/-- A codeword of 544 symbols is received (R305–R310, R313, R316–R320, R322). -/
def Dev.codeword (d : Dev) (die l : Nat) (syms takes : List Nat) : Dev :=
  let st := d.laneSt die l
  let r := (List.range 544).map fun i => syms.getD i 0 % 1024
  let d0 := d.modLane die l fun x => { x with seen := d.tick die }
  if !d.laneHere die l then d
  else if ethLane l then
    if st ≠ laneUp then d
    else
      let d1 := d0.count64 F.SER_NCW_LO_COUNT F.SER_NCW_HI_COUNT 1 die l
      match ethCode.decode r [] 15 with
      | some e => d1.countSat F.SER_NCORR_COUNT (e.filter fun s => s != 0).length die l
      | none => d1.countSat F.SER_NUNC_COUNT 1 die l
  else if st = laneTest then
    if d.on? F.SER_LCTL_PRBS die l then
      let x := d.lane die l
      let (n, s, e) := prbsCheck x.prbsN x.prbs 0 (symBits r)
      (d0.modLane die l fun y => { y with prbsN := n, prbs := s }).countSat F.SER_NPRBS_COUNT e die l
    else d0
  else
    let raw := symBits r
    let wake := raw.take 5160 == wakeBits
    if st = laneAlign then (if wake then d0.modLane die l fun x => { x with lock := true } else d0)
    else if st ≠ laneTrain ∧ st ≠ laneUp then d0
    else
      let d1 := d0.count64 F.SER_NCW_LO_COUNT F.SER_NCW_HI_COUNT 1 die l
      let dec := laneCode.decode r [] 14
      let fixed := match dec with | some e => List.zipWith (fun a b => a ^^^ b) r e | none => r
      let ue := dec.isNone
      let d2 := match dec with
        | some e => d1.countSat F.SER_NCORR_COUNT (e.filter fun s => s != 0).length die l
        | none => d1.countSat F.SER_NUNC_COUNT 1 die l
      let (blks, s') := descrambleAll (d.lane die l).scr (cutBlocks 20 (symBits fixed))
      let d3 := d2.modLane die l fun x => { x with scr := s' }
      if wake then d3.modLane die l fun x => { x with wakes := x.wakes + 1 }
      else if st = laneTrain then
        if ue then d3.modLane die l fun x => { x with ready := 0 }
        else blks.foldl (fun d' b => if b.1 = 2 ∧ field b.2 0 1 = 8 then d'.laneTrainBlk die l b.2 else d') d3
      else if d3.on? F.SER_LSTAT_RXDZ die l && (d3.lane die l).wakes < 4 then d3
      else
        let d4 := if d3.on? F.SER_LSTAT_RXDZ die l then d3.laneRxWake die l else d3
        if !ue && allType blks 2 then d4.put F.SER_LSTAT_RXDZ 1 die l
        else if !ue && allType blks 3 then (d4.laneSleepNow die l)
        else d4.laneBlocks die l ue takes 0 blks

/-! The eye monitor (R315) -/

/-- floor(4·sqrt(v·w)), at most 255. -/
def eyeFom (v w : Nat) : Nat := ((List.range 256).filter fun k => k * k ≤ 16 * (min v 63 * min w 63)).length - 1

/-- FOM over the three eyes. -/
def fomOf (eyes : List (Nat × Nat)) : Nat := (eyes.map fun e => eyeFom e.1 e.2).foldl min 255

/-- The eye monitor refreshes FOM; 10 ms below FOMMIN sets LOWFOM. -/
def Dev.laneFom (d : Dev) (die l : Nat) (eyes : List (Nat × Nat)) : Dev :=
  let st := d.laneSt die l
  if !d.laneHere die l || !(laneAdapt ≤ st && st ≤ laneUp) || d.on? F.SER_LSTAT_RXDZ die l then d
  else
    let f := fomOf eyes
    let d1 := d.put F.SER_LSTAT_FOM f die l
    if st ≠ laneUp ∨ d1.get F.SER_FOMCFG_FOMMIN die l ≤ f then d1.modLane die l fun x => { x with low := none }
    else
      match (d1.lane die l).low with
      | none => d1.modLane die l fun x => { x with low := some (d.tick die) }
      | some t =>
        if d1.late die t 10000 ∧ d1.on? F.SER_LSTAT_LOWFOM die l = false then d1.laneErr die l F.SER_LSTAT_LOWFOM 5 else d1

/-- A distance of at most one step between settings. -/
def oneStep (a b : Nat) : Nat := if a = b then 0 else if a + 1 = b ∨ b + 1 = a then 1 else 2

What is required:
All the entries should be output exactly as given.

Result of this task:
/-- A codeword of 544 symbols is received (R305–R310, R313, R316–R320, R322). -/
def Dev.codeword (d : Dev) (die l : Nat) (syms takes : List Nat) : Dev :=
  let st := d.laneSt die l
  let r := (List.range 544).map fun i => syms.getD i 0 % 1024
  let d0 := d.modLane die l fun x => { x with seen := d.tick die }
  if !d.laneHere die l then d
  else if ethLane l then
    if st ≠ laneUp then d
    else
      let d1 := d0.count64 F.SER_NCW_LO_COUNT F.SER_NCW_HI_COUNT 1 die l
      match ethCode.decode r [] 15 with
      | some e => d1.countSat F.SER_NCORR_COUNT (e.filter fun s => s != 0).length die l
      | none => d1.countSat F.SER_NUNC_COUNT 1 die l
  else if st = laneTest then
    if d.on? F.SER_LCTL_PRBS die l then
      let x := d.lane die l
      let (n, s, e) := prbsCheck x.prbsN x.prbs 0 (symBits r)
      (d0.modLane die l fun y => { y with prbsN := n, prbs := s }).countSat F.SER_NPRBS_COUNT e die l
    else d0
  else
    let raw := symBits r
    let wake := raw.take 5160 == wakeBits
    if st = laneAlign then (if wake then d0.modLane die l fun x => { x with lock := true } else d0)
    else if st ≠ laneTrain ∧ st ≠ laneUp then d0
    else
      let d1 := d0.count64 F.SER_NCW_LO_COUNT F.SER_NCW_HI_COUNT 1 die l
      let dec := laneCode.decode r [] 14
      let fixed := match dec with | some e => List.zipWith (fun a b => a ^^^ b) r e | none => r
      let ue := dec.isNone
      let d2 := match dec with
        | some e => d1.countSat F.SER_NCORR_COUNT (e.filter fun s => s != 0).length die l
        | none => d1.countSat F.SER_NUNC_COUNT 1 die l
      let (blks, s') := descrambleAll (d.lane die l).scr (cutBlocks 20 (symBits fixed))
      let d3 := d2.modLane die l fun x => { x with scr := s' }
      if wake then d3.modLane die l fun x => { x with wakes := x.wakes + 1 }
      else if st = laneTrain then
        if ue then d3.modLane die l fun x => { x with ready := 0 }
        else blks.foldl (fun d' b => if b.1 = 2 ∧ field b.2 0 1 = 8 then d'.laneTrainBlk die l b.2 else d') d3
      else if d3.on? F.SER_LSTAT_RXDZ die l && (d3.lane die l).wakes < 4 then d3
      else
        let d4 := if d3.on? F.SER_LSTAT_RXDZ die l then d3.laneRxWake die l else d3
        if !ue && allType blks 2 then d4.put F.SER_LSTAT_RXDZ 1 die l
        else if !ue && allType blks 3 then (d4.laneSleepNow die l)
        else d4.laneBlocks die l ue takes 0 blks

/-! The eye monitor (R315) -/

/-- floor(4·sqrt(v·w)), at most 255. -/
def eyeFom (v w : Nat) : Nat := ((List.range 256).filter fun k => k * k ≤ 16 * (min v 63 * min w 63)).length - 1

/-- FOM over the three eyes. -/
def fomOf (eyes : List (Nat × Nat)) : Nat := (eyes.map fun e => eyeFom e.1 e.2).foldl min 255

/-- The eye monitor refreshes FOM; 10 ms below FOMMIN sets LOWFOM. -/
def Dev.laneFom (d : Dev) (die l : Nat) (eyes : List (Nat × Nat)) : Dev :=
  let st := d.laneSt die l
  if !d.laneHere die l || !(laneAdapt ≤ st && st ≤ laneUp) || d.on? F.SER_LSTAT_RXDZ die l then d
  else
    let f := fomOf eyes
    let d1 := d.put F.SER_LSTAT_FOM f die l
    if st ≠ laneUp ∨ d1.get F.SER_FOMCFG_FOMMIN die l ≤ f then d1.modLane die l fun x => { x with low := none }
    else
      match (d1.lane die l).low with
      | none => d1.modLane die l fun x => { x with low := some (d.tick die) }
      | some t =>
        if d1.late die t 10000 ∧ d1.on? F.SER_LSTAT_LOWFOM die l = false then d1.laneErr die l F.SER_LSTAT_LOWFOM 5 else d1

/-- A distance of at most one step between settings. -/
def oneStep (a b : Nat) : Nat := if a = b then 0 else if a + 1 = b ∨ b + 1 = a then 1 else 2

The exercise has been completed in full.